Exercise directions: When you reach the line in the data below that contains "(FieldsOk (.popsp wideFields)", please start repeating lines exactly, and stop after the line that contains "decide, by decide⟩", repeating nothing else.

Supplied data:

theorem witness_CarryFlag :
    (∃ t, exec (.add Fields.bare) start = .next t) ∧ (∃ t, exec (.mov Fields.bare) start = .next t) ∧
      ∀ f, Instr.mov Fields.bare ≠ .add f := ⟨⟨_, rfl⟩, ⟨_, rfl⟩, fun _ => by simp⟩

theorem witness_ZeroFlag :
    (∃ t, exec (.xor { Fields.bare with cfin := true }) start = .next t) ∧
    (∃ t, exec (.and Fields.bare) start = .next t) ∧ isLogic (.and Fields.bare) = true ∧
    (∃ t, exec (.add Fields.bare) start = .next t) ∧ isLogic (.add Fields.bare) = false :=
  ⟨⟨_, rfl⟩, ⟨_, rfl⟩, rfl, ⟨_, rfl⟩, rfl⟩

/-- A store by MOV to the last scratchpad byte, the byte beside it, and a word that has no fields. -/
theorem witness_DataMemory :
    let f := { Fields.bare with store := true, rmode := .n, low := 0xFF }
    (∃ t, exec (.mov f) start = .next t) ∧ StoresTo f start 0xFF ∧ ¬ StoresTo f start 0xFE ∧
      (∃ t, exec (.call false 0) start = .next t) ∧ fieldsOf (.call false 0) = none :=
  ⟨⟨_, rfl⟩, ⟨rfl, by decide⟩, fun h => absurd h.2 (by decide), ⟨_, rfl⟩, rfl⟩

/-- A word that reads R1 and stores to R2, the byte known. -/
theorem witness_RegPipeline :
    let f := { Fields.bare with store := true, low := 0x12 }
    (∃ t, exec (.output f) start = .next t) ∧ fieldsOf (.output f) = some f ∧ NotPassing start ∧
      ¬ StoresTo f start (readAddress f start) ∧
      start.dmem.lookup (readAddress f start) = some 0 :=
  ⟨⟨_, rfl⟩, rfl, fun h => absurd h.1 (by decide), fun h => absurd h.2 (by decide), by decide⟩

/-- I = 0 and I = 15. -/
theorem witness_LoopCounter :
    (∃ t, exec (.iX { Fields.bare with low := 0xF0 }) start = .next t) ∧
    (∃ t, exec (.loop Fields.bare) start = .next t) ∧
    (∃ t, exec (.wait Fields.bare) { start with i := 15 } = .next t) ∧
    (∃ t, exec (.popsp Fields.bare) inRoutine = .next t) := ⟨⟨_, rfl⟩, ⟨_, rfl⟩, ⟨_, rfl⟩, _, rfl⟩

theorem witness_ControlStateWriters :
    (∃ t, exec (.regbank Fields.bare) start = .next t) ∧ (∃ t, exec (.enable Fields.bare) start = .next t) ∧
    (∃ t, exec (.returni Fields.bare) inHandler = .next t) ∧
    (∃ t, exec (.popsp Fields.bare) inRoutine = .next t) ∧
    (∃ t, exec (.compressedUpper 0 0) start = .next t) :=
  ⟨⟨_, rfl⟩, ⟨_, rfl⟩, ⟨_, rfl⟩, ⟨_, rfl⟩, _, rfl⟩

/-- No change, a pop of the last entry, a push of the last that fits. -/
theorem witness_StackWriters :
    (∃ t, exec (.nop Fields.bare) start = .next t) ∧
    (∃ t, exec (.ret Fields.bare) { start with stk := [0] } = .next t) ∧
    (∃ t, exec (.call false 0) { start with stk := [0, 0, 0] } = .next t) :=
  ⟨⟨_, rfl⟩, ⟨_, rfl⟩, _, rfl⟩

theorem witness_EnableStateIsNotRead :
    (∃ t, exec (.enable Fields.bare) start = .next t) ∧
    (∃ t, exec (.disable Fields.bare) { start with ie := true } = .next t) ∧
    (∀ f, Instr.add Fields.bare ≠ .enable f) ∧ ∀ f, Instr.add Fields.bare ≠ .disable f :=
  ⟨⟨_, rfl⟩, ⟨_, rfl⟩, fun _ => by simp, fun _ => by simp⟩

theorem witness_ImmediateAddressMode : immediateFields.rmode = .n := rfl

theorem witness_OtherAddressModes :
    Fields.bare.rmode = .xz ∧ pointerFields.rmode = .addr ∧ wideFields.rmode = .regAddr :=
  ⟨rfl, rfl, rfl⟩

/-- The first address outside in each mode. -/
theorem witness_DataAddressOutside :
    (∃ t, exec (.nop immediateFields) start = .next t) ∧
    (FieldsOk (.nop immediateFields) immediateFields ∧ ¬ AddressOk immediateFields smallPad) ∧
    (FieldsOk (.mov pointerFields) pointerFields ∧
      ¬ AddressOk pointerFields { smallPad with c := 0x20 }) ∧
    (FieldsOk (.popsp wideFields) wideFields ∧ ¬ AddressOk wideFields { start with reg := 1 }) ∧
    (FieldsOk (.add Fields.bare) Fields.bare ∧ ¬ AddressOk Fields.bare { smallPad with bank := 2 }) :=
  ⟨⟨_, rfl⟩, by decide, by decide, by decide, by decide⟩

/-- MUL with DIVA, NOT with R(ADDR), B=RSH where ANS is not the sum. -/
theorem witness_ExcludedFieldsRefused :
    (fieldsOf (.nop mulDiva) = some mulDiva ∧ ¬ FieldsOk (.nop mulDiva) mulDiva) ∧
    (fieldsOf (.ret pointerNot) = some pointerNot ∧ ¬ FieldsOk (.ret pointerNot) pointerNot) ∧
    (fieldsOf (.and rightShift) = some rightShift ∧ ¬ FieldsOk (.and rightShift) rightShift ∧
      ¬ FieldsOk (.input rightShift) rightShift) := by and_intros <;> decide

theorem witness_MultiplyStep : ∃ t, exec (.nop multiplyFields) start = .next t := ⟨_, rfl⟩

theorem witness_DivideStep :
    let s := { start with a := 0xFE, d := 0xFF }
    s.cfg.divStep = [] ∧ (∃ t, exec (.nop divideFields) s = .next t) ∧ s.a.toNat < s.d.toNat := ⟨rfl, ⟨_, rfl⟩, by decide⟩

theorem witness_WaitMultiplies :
    let s := { start with i := 7 }
    s.pend = none ∧ s.ind = false ∧ s.i = 7 ∧ AddressOk multiplyFields s := by decide

/-- D = 0 and D = 255. -/
theorem witness_WaitDivides :
    ∀ d ∈ [0x00#8, 0xFF#8], let s := { start with i := 15, d := d }
    s.cfg.divStep = [] ∧ s.pend = none ∧ s.ind = false ∧ s.i = 15 ∧ s.a = 0 ∧ AddressOk divideFields s := by decide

Task solution:
    (FieldsOk (.popsp wideFields) wideFields ∧ ¬ AddressOk wideFields { start with reg := 1 }) ∧
    (FieldsOk (.add Fields.bare) Fields.bare ∧ ¬ AddressOk Fields.bare { smallPad with bank := 2 }) :=
  ⟨⟨_, rfl⟩, by decide, by decide, by decide, by decide⟩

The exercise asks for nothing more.